GlaxoSmithKline plc (LSE: GSK) today presented data at the American Thoracic Society (ATS) from a late-stage clinical study. In this study the safety and efficacy of the addition of a long-acting muscarinic antagonist (also known as an anticholinergic), umeclidinium 'UMEC' 62.5mcg (Incruse™ Ellipta®) and UMEC 125mcg, to the inhaled corticosteroid and long-acting beta2 agonist combination medicine, fluticasone proprionate and salmeterol 'FSC 250/50 mcg' (Advair ® Diskus®), was evaluated in chronic obstructive pulmonary disease (COPD) patients over 12 weeks.

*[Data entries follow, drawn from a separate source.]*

/-- Settles O11: each cause ends in `State.enterHalted`, which tears down the state it comes to, and the
rest of the event finds nothing left to do. -/
theorem entryToHalted : Obligations.EntryToHalted := by
  unfold Obligations.EntryToHalted
  refine ⟨fun coils s hs hact hrun hlimit hoff hover => ?_,
    fun a b coils s hs hact hrun hdec hoff hlimit hover => ?_,
    fun microamps s hs hpolicy hrun htest hlow hread => ?_, fun tag s hs hrun => ?_,
    fun tag cause s hs hrun => execAbortRun_halted hs hrun tag⟩
  · have hcross : s.takeSample.CrossesSpeed := ⟨hlimit, hoff, hover⟩
    have htorn : s.TornDown s.takeSample.overspeedTest := by
      rw [State.overspeedTest_crossing hcross, State.limitCrossed_halt (by exact hact) (by exact hrun)]
      exact State.tornDown_enterHalted rfl rfl _
    refine ⟨_, execSpeedSample_powered hs coils, ?_, ?_⟩
    · rw [closeEvent_run, htorn.planHeld_purgeTests, State.overspeedTest_crossing hcross,
        State.limitCrossed_halt (by exact hact) (by exact hrun)]
      rfl
    · rw [htorn.planHeld_purgeTests]
      exact htorn.closeEvent s
  · have hcross : (s.countedBelt a b false).CrossesReverse false := ⟨hoff, rfl, hlimit, hover⟩
    have htest : (s.countedBelt a b false).reverseTest false = State.enterHalted _ .reverseLimit :=
      (State.reverseTest_crossing hcross).trans (State.limitCrossed_halt (by exact hact) (by exact hrun) _)
    have htorn : s.TornDown ((s.countedBelt a b false).reverseTest false) := by
      rw [htest]
      exact State.tornDown_enterHalted rfl rfl _
    have hexec : execEncoderEdge a b coils s =
        .next (closeEvent s ((s.countedBelt a b false).reverseTest false)) := by
      rw [execEncoderEdge_powered hs, hdec, ← htorn.handCount false coils]
      exact congrArg (fun t => Host.Outcome.next (closeEvent s t)) (s.takeLevels_count a b false coils)
    refine ⟨_, hexec, ?_, htorn.closeEvent s⟩
    rw [closeEvent_run, htest]
    rfl
  · refine ⟨_, execPressureSample_powered hs microamps, ?_⟩
    rw [State.lowTest_third (by exact htest) (by exact hlow) (by exact hread),
      State.pressureLow_halt (by exact hpolicy) (by exact hrun)]
    refine ⟨?_, ?_, (State.tornDown_enterHalted rfl rfl _).closeEvent s⟩
    · rw [closeEvent_run]
      rfl
    · rw [closeEvent_flag _ _ (by decide)]
      obtain ⟨st, bk, k, h⟩ := State.enterHalted_eq (State.setFlag { s.atTime s.supply.timer with
        supply := { s.supply with
          timer := timePlus s.supply.timer Config.pressurePeriod, reading := readingOf microamps
          lowRun := 0, testing := false } } .pressureLow) .pressure
      rw [h]
      exact (State.flag_setFlag _ .pressureLow .pressureLow).trans (by simp)
  · refine ⟨s.enterHalted .host, _, execAbortRun_taken hs hrun tag, rfl,
      State.tornDown_enterHalted rfl rfl _, ?_⟩
    obtain ⟨st, bk, k, h⟩ := s.enterHalted_eq .host
    rw [h]

end Sys2Proof.Laws.RunControl

namespace Sys2Proof.Laws.RunControl

open Sys2Proof Sys2Proof.Machine

/-- Settles O13: RESET answers, the end of its reply leaves nothing to send, and the warm reset that then
stands ready takes each block back. -/
theorem resetSequence : Obligations.ResetSequence := by
  unfold Obligations.ResetSequence
  refine ⟨fun tag s hs => ?_, fun x s hs hsend hx hreply => ?_, fun s hs hres => ?_, fun s hres => ?_⟩
  · show execReset tag [] s = _
    unfold execReset
    rw [serve_ready hs rfl]
    rfl
  · refine (execFrameSent_sending hs hx).trans ?_
    rw [hreply, if_pos rfl, hsend]
    rfl
  · refine ⟨s.warmReset, ?_, ?_, ?_⟩
    · show execWarmReset s = _
      unfold execWarmReset
      rw [if_pos ⟨hs, hres⟩]
    · simp only [State.warmReset, State.darkenBanks, Belt.reset, HeadStatus.reset, Link.reset]
      rfl
    · rw [s.warmReset_store, s.warmReset_cursors]
      refine ⟨rfl, rfl, fun c => ?_, rfl, fun b => s.warmReset_bank b, fun c => ?_, rfl, fun b => ?_,
        fun c => ?_, rfl, rfl, rfl, rfl, rfl⟩
      · exact Vector.getElem_replicate c.isLt
      · unfold State.latch
        rw [s.warmReset_latches]
        cases c <;> rfl
      · exact Vector.getElem_replicate b.isLt
      · cases c <;> rfl
  · show execWarmReset s = _
    unfold execWarmReset
    rw [if_neg fun h => hres h.2]

end Sys2Proof.Laws.RunControl

/-!
SUPPORT. A record that the store holds once, and what a bank's report makes of it: the parts, the tally of
a loss and the outcome rule (R52 to R54, R102).
-/

namespace Sys2Proof.Machine

/-! ### A record that the store holds once -/

/-- The store holds the record between these others, and none of them has its id. -/
structure State.Holds (s : State) (before : List Record) (r : Record) (after : List Record) : Prop where
  records : s.store.records = before ++ r :: after
  alone : ∀ x ∈ before ++ after, x.id ≠ r.id

namespace State.Holds

variable {s : State} {before after : List Record} {r : Record}

theorem of_single (h : s.store.records = [r]) : s.Holds [] r [] := ⟨h, by simp⟩

theorem record? (h : s.Holds before r after) : s.record? r.id = some r := by
  have hbefore : (before.find? fun x => decide (x.id = r.id)) = none := by
    simpa using fun x hx => h.alone x (List.mem_append_left _ hx)
  simp [State.record?, h.records, List.find?_append, hbefore]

The study showed that, for the primary endpoint of trough FEV1 at Day 85, the addition of UMEC (at either dose) to FSC 250/50 mcg resulted in a statistically significant improvement in lung function when compared with placebo added on to FSC 250/50 mcg, in patients with COPD.
The addition of UMEC (at either dose) to FSC 250/50mcg also demonstrated statistically significant improvements in secondary efficacy endpoints of 0-6 hour weighted mean FEV1 at Day 84 and mean number of puffs of rescue medicine per day (weeks 1-12) compared with the addition of placebo to FSC 250/50 mcg.
Darrell Baker, SVP and Head, Global Respiratory Franchise, GSK said: "We are pleased to be able to share these results with physicians from across the world at this international congress. The ATS provides a forum for scientific discussion and we look forward to understanding the scientific and healthcare communities' perspectives of these new data."
There were no notable differences between UMEC (at either dose) added to FSC 250/50 mcg and placebo added to FSC 250/50 mcg in incidence rates of on-treatment adverse events or in changes from baseline in vital signs.